There has always been a gap between what journalists write and what is actually going on, but in the case of the Israel-Palestine conflict the gap is too large and the distortions too intentional. The Israeli narrative, in addition to its long list of bad guys, portrays the Palestinians as weak and innocent victims and the Israelis as oppressors. Groups like Hamas choose journalists to talk to carefully and use them to magnify messages.
There is a cynical attitude about truth in the modern world which denies its existence and claims that any agreed-upon truths are social constructions anyway. Such an argument might be defensible on the basis of philosophical discourse but less so on the basis of political discourse. Much of what is written about Israel fits that narrative constructed by others and is either completely untrue or “untrue enough.” Ferreting out and reviewing as much truth as possible is a continuing journalist challenge.
There is a well-known study conducted in 1985 that ran a perfectly simple clean little experiment. One group favorable toward Israel and another group supportive of the Arabs were exposed to identical news stories about the violence in Lebanon in 1982. Even though both groups saw the same story, and all conditions of the experiment were the same, each believed the coverage was distorted and biased with respect to their own side; that is, they thought the media was hostile to their side. This is termed “the hostile media effect” and it very simply refers to the tendency to prefer your own group (either pro-Israel or pro-Arab) and distort perceptions of an “out” group and thus believe that the media are hostile to your side but lenient and supportive of the other side.

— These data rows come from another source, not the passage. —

-- ==== Sys2Proof/Safety.lean ====
section
/-! DEFINITION. Safe states and safe runs, in the terms the statements use. -/

namespace Sys2Proof.Machine

/-- Operation that writes an object whole: WRITE, or WRITE_SEG of a domain (R120). -/
def writeOp (i sub : Nat) : Nat :=
  match findRow i sub with
  | some r => if r.ty = .domain then opCode.writeSeg else opCode.write
  | none => opCode.write

/-- The answer of a request: announced where the path is I3C, then sent (R51, R119). -/
def State.replied (s : State) (q : Req) (op status ticket hint : Nat) (payload : List Word) : State :=
  (s.interrupt q.via.path).respond q.via.path op q.index q.sub q.tag status ticket hint payload

/-- The answer of a whole write: announced where the path is I3C, then sent (R51, R119). -/
def State.answered (s : State) (via : Via) (i sub status ticket hint : Nat) : State :=
  (s.interrupt via.path).respond via.path (writeOp i sub) i sub 0 status ticket hint []

/-- Ends a write that was carried out: the trace ring notes it, and it is answered. -/
def State.written (s : State) (via : Via) (i sub : Nat) (ws : List Word) (status ticket hint : Nat) : State :=
  (s.traceAdd (.wrote i sub ws s.count)).answered via i sub status ticket hint

end Sys2Proof.Machine

namespace Sys2Proof.Safety

open Sys2Proof.Machine

/-- The sparse stores of the part are in canonical form: keys strictly rising, no entry equal to what an unlisted
key reads as. -/
def canonical (s : State) : Bool :=
  Sparse.wf dictDefault s.dict && Sparse.wf byteDefault s.hbm0 && Sparse.wf byteDefault s.hbm1

/-- HBM lists nothing beyond a half's 96 GiB (R8). -/
def bounded (s : State) : Bool :=
  s.hbm0.all (fun e => decide (e.1 < hbmSize)) && s.hbm1.all (fun e => decide (e.1 < hbmSize))

/-- A step that stops. -/
def stops (s : State) : Prop := ∀ t, step s ≠ .next t

/-- A run of `k` steps meets no stop. -/
def runs : Nat → State → Prop
  | 0, _ => True
  | k + 1, s => ∃ t, step s = .next t ∧ runs k t

/-! ### What a command reaches -/

/-- The command answers a next state, and that state holds `P`. -/
def Reaches (i : Instr) (s : State) (P : State → Prop) : Prop := ∃ t, exec i s = .next t ∧ P t

/-- Every register of a dictionary object, in every instance, is that of `s`. -/
def SameObject (i : Nat) (s t : State) : Prop := ∀ u sub, t.regAt u i sub = s.regAt u i sub
/-- Every byte of both memories is that of `s`. -/
def SameHbm (s t : State) : Prop := t.hbm0 = s.hbm0 ∧ t.hbm1 = s.hbm1
/-- Every context is that of `s`. -/
def SameCtxs (s t : State) : Prop := t.ctxs = s.ctxs
/-- Every tile's array state is that of `s`. -/
def SameTiles (s t : State) : Prop := t.tiles = s.tiles
/-- Every key, session and certificate is that of `s`. -/
def SameSec (s t : State) : Prop := t.sec = s.sec
/-- The keystone's own state (power, lead window, images, transitions) is that of `s`. -/
def SameKey (s t : State) : Prop := t.key = s.key
/-- Both half managers' states are those of `s`. -/
def SameHalves (s t : State) : Prop := t.half0 = s.half0 ∧ t.half1 = s.half1
/-- Tickets, latches, staged words and snapshots are those of `s`. -/
def SameSvc (s t : State) : Prop := t.svc = s.svc
/-- The supply's protection state is that of `s`. -/
def SameSup (s t : State) : Prop := t.sup = s.sup
/-- The replacements of tiles, courses and slices are those of `s`. -/
def SameFabric (s t : State) : Prop := t.fabric = s.fabric
/-- Every spoke's link state is that of `s`. -/
def SameSpokes (s t : State) : Prop := t.spokes = s.spokes
/-- The queue of waiting commands is that of `s`. -/
def SamePending (s t : State) : Prop := t.pending = s.pending
/-- Every dictionary register is that of `s`. -/
def SameDict (s t : State) : Prop := t.dict = s.dict

/-- No dictionary object but the listed ones changes. -/
def OnlyIn (l : List Nat) (s t : State) : Prop := ∀ i, i < 65536 → i ∉ l → SameObject i s t
/-- No register of the object but the listed sub-indices changes, in any instance. -/
def OnlySubs (i : Nat) (l : List Nat) (s t : State) : Prop :=
  ∀ u sub, sub < 256 → sub ∉ l → t.regAt u i sub = s.regAt u i sub
/-- No instance of the object but one changes. -/
def OnlyUnit (i u : Nat) (s t : State) : Prop := ∀ v sub, v ≠ u → t.regAt v i sub = s.regAt v i sub

/-! ### Writes that the checks of R124 let through -/

/-- The state in which a whole write of an object meets its checks from the value on: what its path had staged is
discarded, and the answer of the half that serves the object has crossed its bridge. -/
def arrival (s : State) (via : Via) (i sub : Nat) : State :=
  match findObj i with
  | none => s
  | some o =>
    match o.row sub with
    | none => s
    | some r =>
      let b := s.unstageOther via.path i r.sub
      (b.heard (b.server o i r.single)).unstage via.path

/-- Every check of R124 that stands before the value's lets the whole write through: power and path, the entry's checks,
length and type; the manager that sends it does not stand down. -/
def presents (s : State) (via : Via) (i sub : Nat) (ws : List Word) : Bool :=
  s.key.powered && !s.mute via.path && !s.standsDown via.path i sub &&
  match findObj i with
  | none => false
  | some o =>
    match o.row sub with
    | none => false
    | some r =>
      (s.unstageOther via.path i r.sub).entryStatus via o i sub .write ws == 0 && sub == r.sub &&
      ws.length == r.words && r.ty != .domain

/-- Every check of R124 that stands before an object's own rule lets the whole write through: power and path, the
entry's checks, length and type, the value's form and range, the object's state, the lead, the context's state, no
pending write of the object, no shedding and no queue at its manager; the manager that sends it does not stand down. -/
def admits (s : State) (via : Via) (i sub : Nat) (ws : List Word) : Bool :=
  s.key.powered && !s.mute via.path && !s.standsDown via.path i sub &&
  match findObj i with
  | none => false
  | some o =>
    match o.row sub with
    | none => false
    | some r =>
      let b := s.unstageOther via.path i r.sub
      let a := arrival s via i sub
      b.entryStatus via o i sub .write ws == 0 && sub == r.sub && ws.length == r.words && r.ty != .domain &&
      r.valueStatus ws == 0 && a.ownStatus i r.sub (a.unitOf o r) ws == 0 &&
      (r.acc != .rws || a.rwsOpen i r.sub) &&
      (r.acc != .rwl || a.leadless i ws || (match a.gate (a.originOf via) with | .pass => true | _ => false)) &&
      !a.ctxBars o r i r.sub ws && (a.busyStatus o r i (a.unitOf o r) true (aborts i ws)).isNone &&
      !a.queues o i (a.server o i r.single) && !(i == 0x0040 && r.sub == 0x03)

/-- What the object's own rule says of a write that the checks let through. -/
def verdict (s : State) (x : Aux) (via : Via) (i sub : Nat) (ws : List Word) : Verdict :=
  let a := arrival s via i sub
  match findObj i with
  | none => .refuse 0x1001 0
  | some o =>
    match o.row sub with
    | none => .refuse 0x1002 0
    | some r => a.act x via r i (a.unitOf o r) ws

/-- The state in which a whole domain write meets its object's rule. -/
def domainArrival (s : State) (via : Via) (i sub : Nat) : State :=
  match findObj i with
  | none => s
  | some o =>
    match o.row sub with
    | none => s
    | some r =>
      let b := s.unstageOther via.path i sub
      (b.heard (b.server o i r.single)).closeDomain via.path

/-- Every check of R124 that stands before a domain's own rule lets a whole domain write through. -/
def admitsDomain (s : State) (via : Via) (i sub : Nat) : Bool :=
  s.key.powered && !s.mute via.path &&
  match findObj i with
  | none => false
  | some o =>
    match o.row sub with
    | none => false
    | some r =>
      let a := domainArrival s via i sub
      (s.unstageOther via.path i sub).entryStatus via o i sub .write [] == 0 && sub == r.sub &&
      !a.ctxBars o r i r.sub [] && (a.busyStatus o r i (a.unitOf o r) true false).isNone

/-- What a domain's own rule says of a whole write. -/
def domainVerdict (s : State) (via : Via) (i sub : Nat) (l : List Byte) : Verdict :=
  let a := domainArrival s via i sub
  match findObj i with
  | none => .refuse 0x1001 0
  | some o =>
    match o.row sub with
    | none => .refuse 0x1002 0
    | some r => a.actDomain i (a.unitOf o r) l

/-- The command is a write that takes effect at once: `P` holds of the state in which it has, and the answer is
0x0000. -/
def Takes (c : Instr) (s : State) (via : Via) (i sub : Nat) (ws : List Word) (P : State → Prop) : Prop :=
  ∃ t, exec c s = .next (t.written via i sub ws 0x0000 0 0) ∧ P t

/-- The command is a write whose work takes time (R128): `P` holds of the state in which it has begun, and the
answer is 0x6002 with the next ticket. -/
def Defers (c : Instr) (s : State) (via : Via) (i sub : Nat) (ws : List Word) (P : State → Prop) : Prop :=
  ∃ t hint, exec c s = .next (t.written via i sub ws 0x6002 (arrival s via i sub).nextTicketNum hint) ∧ P t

Given the orgy of news coverage surrounding the war in Gaza, and the inevitable outcry about media bias, I thought I would clarify some distinctions and explain the social scientific foundation of media bias. More journalists and reporters work more diligently to present a balanced view of the conflict then the public gives them credit for. But the same journalists will tell you that their good efforts to be balanced are for naught and they are flooded with mail claiming bias regardless of what they do. This tells you that the bias probably comes from the consumer of the message rather than the producer.

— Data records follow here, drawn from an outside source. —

/-- R144, R145, R508: FREE and CONTEXT_RESET begin a release; when the strands in flight are over, RELEASE_COMPLETE
leaves the context FREE, its object at the defaults and the bytes of its claims zero, and no other byte changed. -/
def Obligations.ReleaseLeavesNothing : Prop :=
  ∀ (s : State) (n : Nat) (c : Ctx), n ≤ 3071 → s.ctx n = some c →
    (∀ via, [stOpen, stLoaded, stHold, stDone, stFault].contains c.state = true → c.releasing = false →
      s.ticketRoom = true → (s.companions n).any (·.going) = false →
      admits s via (0x8000 + n) 0x01 [s.stateWord n stFree] = true →
      Defers (.ctxFree via n) s via (0x8000 + n) 0x01 [s.stateWord n stFree] (fun t =>
        (∃ d, t.ctx n = some d ∧ d.releasing = true ∧ d.resetting = c.resetting) ∧ SameHbm s t)) ∧
    (∀ via, s.ticketRoom = true → admits s via (0x8000 + n) 0x2F [1] = true →
      Defers (.contextReset via n 1) s via (0x8000 + n) 0x2F [1] (fun t =>
        (∃ d, t.ctx n = some d ∧ d.releasing = true ∧ d.resetting = true) ∧ SameHbm s t)) ∧
    (s.key.powered = true → c.releasing = true → c.inFlight = false → ∀ residual, Reaches (.releaseComplete n residual) s (fun t =>
      t.ctx n = none ∧
      (∀ sub, sub < 256 → persistOf (dkey 0 (cidx n) sub) ≠ .p2 → t.reg (cidx n) sub = dictDefault (dkey 0 (cidx n) sub)) ∧
      (∀ a, s.inClaims n a = true → t.hbmByte c.half a = 0) ∧
      (∀ h a, h ≠ c.half ∨ s.inClaims n a = false → t.hbmByte h a = s.hbmByte h a))) ∧
    (s.key.powered = true → c.releasing = false ∨ c.inFlight = true → ∀ residual,
      Reaches (.releaseComplete n residual) s (fun t => t = s))

/-- R149: a CLAIM_WRITE whose spans lie in the memory and meet no others' is deferred; CLAIM_COMPLETE puts the claims
in force and zeroes the bytes gained, and no others, once the host holds no line of them. -/
def Obligations.ClaimsAreZeroedWhenGained : Prop :=
  ∀ (s : State) (n : Nat) (c : Ctx), n ≤ 3071 → s.ctx n = some c →
    (∀ via e (v : Word), e < 16 → c.state = stOpen → s.ticketRoom = true →
      let ws := (s.regsAt 0 (cidx n) 0x30 16).set e v
      let spans := spansOf (ws.map (·.toNat))
      admits s via (0x8000 + n) 0x30 ws = true → (∀ a ∈ spans, a.1 + a.2 ≤ 49152 ∧ (a.2 = 0 → a.1 = 0)) →
      allApart spans = true →
      (∀ x ∈ s.ctxs, x.half = c.half → x.n ≠ n → ∀ a ∈ spans, ∀ b ∈ spansOf (s.claimWords x.n), apart a b = true) →
      Defers (.claimWrite via n e v) s via (0x8000 + n) 0x30 ws (fun t => SameDict s t ∧ SameHbm s t ∧ SameCtxs s t ∧
        ∃ k ∈ t.svc.tickets, k.work = .store (0x8000 + n) 0x30 0 ws ∧ k.status = none)) ∧
    (∀ k ws, s.key.powered = true → s.pendingOn (cidx n) 0x30 0 = some k → k.work = .store (cidx n) 0x30 0 ws →
      ws.length = 16 → s.gainedHeld c.half (s.claims n) (spansOf (ws.map (·.toNat))) ≠ [] →
      Reaches (.claimComplete n) s (fun t => (s.pendingOn (cidx n) 0x30 0 = t.pendingOn (cidx n) 0x30 0) ∧
        (∀ l ∈ s.gainedHeld c.half (s.claims n) (spansOf (ws.map (·.toNat))), ∃ x ∈ t.port.snoops,
          x.half = c.half ∧ x.line = l ∧ x.ctx = some n) ∧ SameDict s t ∧ SameHbm s t ∧ SameCtxs s t)) ∧
    (∀ k ws, s.key.powered = true → s.pendingOn (cidx n) 0x30 0 = some k → k.work = .store (cidx n) 0x30 0 ws →
      ws.length = 16 → s.gainedHeld c.half (s.claims n) (spansOf (ws.map (·.toNat))) = [] →
      Reaches (.claimComplete n) s (fun t =>
        let gained := fun a => inSpans (spansOf (ws.map (·.toNat))) (a / granule) && !inSpans (s.claims n) (a / granule)
        (∀ j, j < 16 → t.reg (cidx n) (0x30 + j) = ws.getD j 0) ∧
        (∀ a, gained a = true → t.hbmByte c.half a = 0) ∧
        (∀ h a, h ≠ c.half ∨ gained a = false → t.hbmByte h a = s.hbmByte h a) ∧
        (∃ x ∈ t.svc.tickets, x.num = k.num ∧ x.status = some 0x0000) ∧ OnlyIn [cidx n] s t ∧ SameCtxs s t))

/-- R157, R161, R298: EVENT_ACK clears the events named; NUMERICS_RELEASE ends a numerics hold; PRODUCER_UPDATE takes
a new producer count, and faults the context where the count goes back or past the ring; STREAM_WAIT_TIMEOUT raises
the wait event. -/
def Obligations.ContextEventsAndStreams : Prop :=
  ∀ (s : State) (n : Nat) (c : Ctx), n ≤ 3071 → s.ctx n = some c →
    (∀ via (v : Word), admits s via (0x8000 + n) 0x20 [v] = true →
      Takes (.eventAck via n v) s via (0x8000 + n) 0x20 [v] (fun t =>
        t.reg (cidx n) 0x1F = s.reg (cidx n) 0x1F &&& ~~~v ∧ OnlyIn [cidx n] s t ∧ SameHbm s t ∧ SameCtxs s t)) ∧
    (∀ via (v : Word), s.val 0x3032 0x01 = n → admits s via 0x3032 0x02 [v] = true → c.state = stHold →
      s.hasReason n rNumerics = true → Takes (.numericsRelease via v) s via 0x3032 0x02 [v] (fun t =>
        t.hasReason n rNumerics = false ∧ t.valAt n 0x3032 0x03 = 0 ∧ t.valAt n 0x3032 0x04 = 0 ∧
        (∃ d, t.ctx n = some d ∧ d.state = stHold ∧ (v.toNat = 2 → d.watches = [])) ∧ SameHbm s t)) ∧
    (∀ via (v : Word), s.val 0x3032 0x01 = n → admits s via 0x3032 0x02 [v] = true → s.hasReason n rNumerics = false →
      Refuses (.numericsRelease via v) s via 0x3032 0x02 0x3001) ∧
    (s.key.powered = true → ∀ value : BitVec 64, s.streaming n = true → c.releasing = false →
      c.going = true ∨ c.state = stHold →
      let count := value.toNat % 2 ^ 63
      (c.producer ≤ count → count - s.val64 (cidx n) 0x4C ≤ 2 ^ s.val (cidx n) 0x43 →
        c.state ≠ stRun ∨ c.phase ≠ 0 → Reaches (.producerUpdate n value) s (fun t =>
          t.ctx n = some { c with producer := count, ended := value.getLsbD 63 } ∧
          (∃ l ∈ t.port.cache, l.half = c.half ∧ l.addr = lineStart (s.val64 (cidx n) 0x45)) ∧
          OnlyIn [0xA003] s t ∧ SameHbm s t)) ∧
      (count < c.producer ∨ 2 ^ s.val (cidx n) 0x43 < count - s.val64 (cidx n) 0x4C → Reaches (.producerUpdate n value) s (fun t =>
        t.ctxState n = stFault ∧ t.flag (cidx n) 0x02 rStream = true ∧ SameHbm s t))) ∧
    (s.key.powered = true → c.state = stRun → s.val (cidx n) 0x4E = 1 → Reaches (.streamWaitTimeout n) s (fun t =>
      t.flag (cidx n) 0x1F evWait = true ∧ OnlyIn [cidx n] s t ∧ SameHbm s t ∧ SameCtxs s t))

The general tendency to see bias is common enough. One of the most well-established relationships is between message distortion and group identity. If you sort people into two groups (e.g. Israelis-Palestinians) this immediately sets into motion a series of processes that influence how messages are interpreted. And, these interpretations always favor one group or another including interpreting messages as biased against their own side. The results of the 1985 study referred to earlier have been replicated with numerous topics and events. We prefer to think of ourselves as treating people equally or respecting diversity of all sorts but the truth is we strongly identify with groups and define ourselves according to group membership.
From a rather straightforward evolutionary perspective, any exposure of your ingroup to negative information is perceived as a potential threat. This stimulates our sense of self protection, which takes precedence over other cognitive processes, and causes us to question the nature and quality of the information. Claiming that the media are biased against us or the information is substandard allows group members to minimize the inconsistency between their group favorability and information inconsistent with maintaining their ingroup status.

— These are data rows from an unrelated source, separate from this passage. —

theorem State.warnLeaves_kept {P : State → Prop} (kk : Kept P) (ks : KeptS P) (kd : KeptD P [0x7040, 0xF030]) {s : State} (h_s : P s) :
    P (State.warnLeaves s) := by
  unfold State.warnLeaves
  repeat' first
    | with_reducible assumption
    | with_reducible intro _
    | (extract_lets +onlyGivenNames zz
       first
         | (with_reducible refine Kept.cut (P := P) (x := zz) ?_ ?_
            on_goal 2 => clear_value zz
            on_goal 1 => subst zz)
         | (with_reducible refine Kept.cut1 (P := P) (x := zz) ?_ ?_
            on_goal 2 => clear_value zz
            on_goal 1 => subst zz)
         | (have zn : Nat := zz
            clear zn
            subst zz)
         | clear_value zz
         | subst zz)
    | with_reducible apply State.log_kept
    | exact kd.mem (by decide)
    | exact kd.mem (pick_mem (by decide) (by decide))
    | exact kd.mono (by decide)
    | split
    | fail_if_no_progress with_reducible apply kk.rest
    | fail_if_no_progress (with_reducible apply ks.sec; with_reducible apply kk.rest)

theorem State.wasteLeaves_kept {P : State → Prop} (kk : Kept P) (ks : KeptS P) (kd : KeptD P [0x7040, 0x9000, 0xF030]) {s : State} (h_s : P s) :
    P (State.wasteLeaves s) := by
  unfold State.wasteLeaves
  repeat' first
    | with_reducible assumption
    | with_reducible intro _
    | (extract_lets +onlyGivenNames zz
       first
         | (with_reducible refine Kept.cut (P := P) (x := zz) ?_ ?_
            on_goal 2 => clear_value zz
            on_goal 1 => subst zz)
         | (with_reducible refine Kept.cut1 (P := P) (x := zz) ?_ ?_
            on_goal 2 => clear_value zz
            on_goal 1 => subst zz)
         | (have zn : Nat := zz
            clear zn
            subst zz)
         | clear_value zz
         | subst zz)
    | with_reducible apply State.addAt_kept
    | with_reducible apply State.put_kept
    | with_reducible apply State.warnLeaves_kept
    | exact kd.mem (by decide)
    | exact kd.mem (pick_mem (by decide) (by decide))
    | exact kd.mono (by decide)
    | split
    | fail_if_no_progress with_reducible apply kk.rest
    | fail_if_no_progress (with_reducible apply ks.sec; with_reducible apply kk.rest)

theorem State.drawServiceNonce_kept {P : State → Prop} (kk : Kept P) (kd : KeptD P [0x9070]) {s : State} (h_s : P s) :
    P (State.drawServiceNonce s) := by
  unfold State.drawServiceNonce
  repeat' first
    | with_reducible assumption
    | with_reducible intro _
    | with_reducible apply State.freeSkip_kept
    | with_reducible apply State.putAt_kept
    | exact kd.mem (by decide)
    | exact kd.mem (pick_mem (by decide) (by decide))
    | exact kd.mono (by decide)
    | with_reducible refine Kept.foldl (fun _ _ _ => ?_) ?_
    | with_reducible refine Kept.foldl1 (fun _ _ _ => ?_) ?_
    | split
    | fail_if_no_progress with_reducible apply kk.rest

Moreover, the more one intensely identifies with their group – such as a religious group or ethnic identity – the more individuals feel potential threat and the more intense is the relationship between group identity and sensitivity to information threats. These relationships are further intensified when group members consider their group to be particularly threatened or vulnerable. If you ask a strong supporter of Israel or a Palestinian whether or not they feel their group is vulnerable, or threatened, or disrespected they will certainly answer in the affirmative and consequently are more responsive than most to information threats.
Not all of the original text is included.